### Problem statement
Give back an exact copy of the lines below, from the first through the line with "r).mem = s.mem := rfl"; please stop there.

Collected data
-*-*-

-- ==== Sys2Proof/Machine/Core.lean ====
section
/-! DEFINITION. The machine as the host sees it. -/

def Sys2Proof.core : Host.Core :=
  { State := Sys2Proof.Machine.State
    Fault := Sys2Proof.Machine.Fault
    Refusal := Sys2Proof.Machine.Refusal
    step := Sys2Proof.Machine.step
    reset := Sys2Proof.Machine.State.reset }
end

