-- ==== Sys2Proof/Laws/State.lean ====
section
/-! SUPPORT. One lemma per field per named update of State, so that no proof unfolds a record update. -/

namespace Sys2Proof.Machine

variable (s : State)

@[simp] theorem State.withIp_cfg (v : Word) : (s.withIp v).cfg = s.cfg := rfl
@[simp] theorem State.withIp_ip (v : Word) : (s.withIp v).ip = v := rfl
@[simp] theorem State.withIp_run (v : Word) : (s.withIp v).run = s.run := rfl
@[simp] theorem State.withIp_mem (v : Word) : (s.withIp v).mem = s.mem := rfl
@[simp] theorem State.withIp_map (v : Word) : (s.withIp v).map = s.map := rfl
@[simp] theorem State.withIp_disk (v : Word) : (s.withIp v).disk = s.disk := rfl
@[simp] theorem State.withIp_frames (v : Word) : (s.withIp v).frames = s.frames := rfl
@[simp] theorem State.withIp_env (v : Word) : (s.withIp v).env = s.env := rfl

@[simp] theorem State.withRun_cfg (r : RunState) : (s.withRun r).cfg = s.cfg := rfl
@[simp] theorem State.withRun_ip (r : RunState) : (s.withRun r).ip = s.ip := rfl
@[simp] theorem State.withRun_run (r : RunState) : (s.withRun r).run = r := rfl
@[simp] theorem State.withRun_mem (r : RunState) : (s.withRun r).mem = s.mem := rfl
@[simp] theorem State.withRun_map (r : RunState) : (s.withRun r).map = s.map := rfl
@[simp] theorem State.withRun_disk (r : RunState) : (s.withRun r).disk = s.disk := rfl
@[simp] theorem State.withRun_frames (r : RunState) : (s.withRun r).frames = s.frames := rfl
@[simp] theorem State.withRun_env (r : RunState) : (s.withRun r).env = s.env := rfl

@[simp] theorem State.withMem_cfg (m : Memory) : (s.withMem m).cfg = s.cfg := rfl
@[simp] theorem State.withMem_ip (m : Memory) : (s.withMem m).ip = s.ip := rfl
@[simp] theorem State.withMem_run (m : Memory) : (s.withMem m).run = s.run := rfl
@[simp] theorem State.withMem_mem (m : Memory) : (s.withMem m).mem = m := rfl
@[simp] theorem State.withMem_map (m : Memory) : (s.withMem m).map = s.map := rfl
@[simp] theorem State.withMem_disk (m : Memory) : (s.withMem m).disk = s.disk := rfl
@[simp] theorem State.withMem_frames (m : Memory) : (s.withMem m).frames = s.frames := rfl
@[simp] theorem State.withMem_env (m : Memory) : (s.withMem m).env = s.env := rfl

@[simp] theorem State.withMap_cfg (m : Memory) : (s.withMap m).cfg = s.cfg := rfl
@[simp] theorem State.withMap_ip (m : Memory) : (s.withMap m).ip = s.ip := rfl
@[simp] theorem State.withMap_run (m : Memory) : (s.withMap m).run = s.run := rfl
@[simp] theorem State.withMap_mem (m : Memory) : (s.withMap m).mem = s.mem := rfl
@[simp] theorem State.withMap_map (m : Memory) : (s.withMap m).map = m := rfl
@[simp] theorem State.withMap_disk (m : Memory) : (s.withMap m).disk = s.disk := rfl
@[simp] theorem State.withMap_frames (m : Memory) : (s.withMap m).frames = s.frames := rfl
@[simp] theorem State.withMap_env (m : Memory) : (s.withMap m).env = s.env := rfl

@[simp] theorem State.withDisk_cfg (d : Disk) : (s.withDisk d).cfg = s.cfg := rfl
@[simp] theorem State.withDisk_ip (d : Disk) : (s.withDisk d).ip = s.ip := rfl
@[simp] theorem State.withDisk_run (d : Disk) : (s.withDisk d).run = s.run := rfl
@[simp] theorem State.withDisk_mem (d : Disk) : (s.withDisk d).mem = s.mem := rfl
@[simp] theorem State.withDisk_map (d : Disk) : (s.withDisk d).map = s.map := rfl
@[simp] theorem State.withDisk_disk (d : Disk) : (s.withDisk d).disk = d := rfl
@[simp] theorem State.withDisk_frames (d : Disk) : (s.withDisk d).frames = s.frames := rfl
@[simp] theorem State.withDisk_env (d : Disk) : (s.withDisk d).env = s.env := rfl

@[simp] theorem State.withFrame_cfg (f : Frame) : (s.withFrame f).cfg = s.cfg := rfl
@[simp] theorem State.withFrame_ip (f : Frame) : (s.withFrame f).ip = s.ip := rfl
@[simp] theorem State.withFrame_run (f : Frame) : (s.withFrame f).run = s.run := rfl
@[simp] theorem State.withFrame_mem (f : Frame) : (s.withFrame f).mem = s.mem := rfl
@[simp] theorem State.withFrame_map (f : Frame) : (s.withFrame f).map = s.map := rfl
@[simp] theorem State.withFrame_disk (f : Frame) : (s.withFrame f).disk = s.disk := rfl
@[simp] theorem State.withFrame_frames (f : Frame) : (s.withFrame f).frames = f :: s.frames := rfl
@[simp] theorem State.withFrame_env (f : Frame) : (s.withFrame f).env = s.env := rfl

@[simp] theorem State.withEnv_cfg (e : Env) : (s.withEnv e).cfg = s.cfg := rfl
@[simp] theorem State.withEnv_ip (e : Env) : (s.withEnv e).ip = s.ip := rfl
@[simp] theorem State.withEnv_run (e : Env) : (s.withEnv e).run = s.run := rfl
@[simp] theorem State.withEnv_mem (e : Env) : (s.withEnv e).mem = s.mem := rfl
@[simp] theorem State.withEnv_map (e : Env) : (s.withEnv e).map = s.map := rfl
@[simp] theorem State.withEnv_disk (e : Env) : (s.withEnv e).disk = s.disk := rfl
@[simp] theorem State.withEnv_frames (e : Env) : (s.withEnv e).frames = s.frames := rfl
@[simp] theorem State.withEnv_env (e : Env) : (s.withEnv e).env = e := rfl

end Sys2Proof.Machine
end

-*-*-

### Solution to this task
-- ==== Sys2Proof/Machine/Core.lean ====
section
/-! DEFINITION. The machine as the host sees it. -/

def Sys2Proof.core : Host.Core :=
  { State := Sys2Proof.Machine.State
    Fault := Sys2Proof.Machine.Fault
    Refusal := Sys2Proof.Machine.Refusal
    step := Sys2Proof.Machine.step
    reset := Sys2Proof.Machine.State.reset }
end

-- ==== Sys2Proof/Laws/State.lean ====
section
/-! SUPPORT. One lemma per field per named update of State, so that no proof unfolds a record update. -/

namespace Sys2Proof.Machine

variable (s : State)

@[simp] theorem State.withIp_cfg (v : Word) : (s.withIp v).cfg = s.cfg := rfl
@[simp] theorem State.withIp_ip (v : Word) : (s.withIp v).ip = v := rfl
@[simp] theorem State.withIp_run (v : Word) : (s.withIp v).run = s.run := rfl
@[simp] theorem State.withIp_mem (v : Word) : (s.withIp v).mem = s.mem := rfl
@[simp] theorem State.withIp_map (v : Word) : (s.withIp v).map = s.map := rfl
@[simp] theorem State.withIp_disk (v : Word) : (s.withIp v).disk = s.disk := rfl
@[simp] theorem State.withIp_frames (v : Word) : (s.withIp v).frames = s.frames := rfl
@[simp] theorem State.withIp_env (v : Word) : (s.withIp v).env = s.env := rfl

@[simp] theorem State.withRun_cfg (r : RunState) : (s.withRun r).cfg = s.cfg := rfl
@[simp] theorem State.withRun_ip (r : RunState) : (s.withRun r).ip = s.ip := rfl
@[simp] theorem State.withRun_run (r : RunState) : (s.withRun r).run = r := rfl
@[simp] theorem State.withRun_mem (r : RunState) : (s.withRun r).mem = s.mem := rfl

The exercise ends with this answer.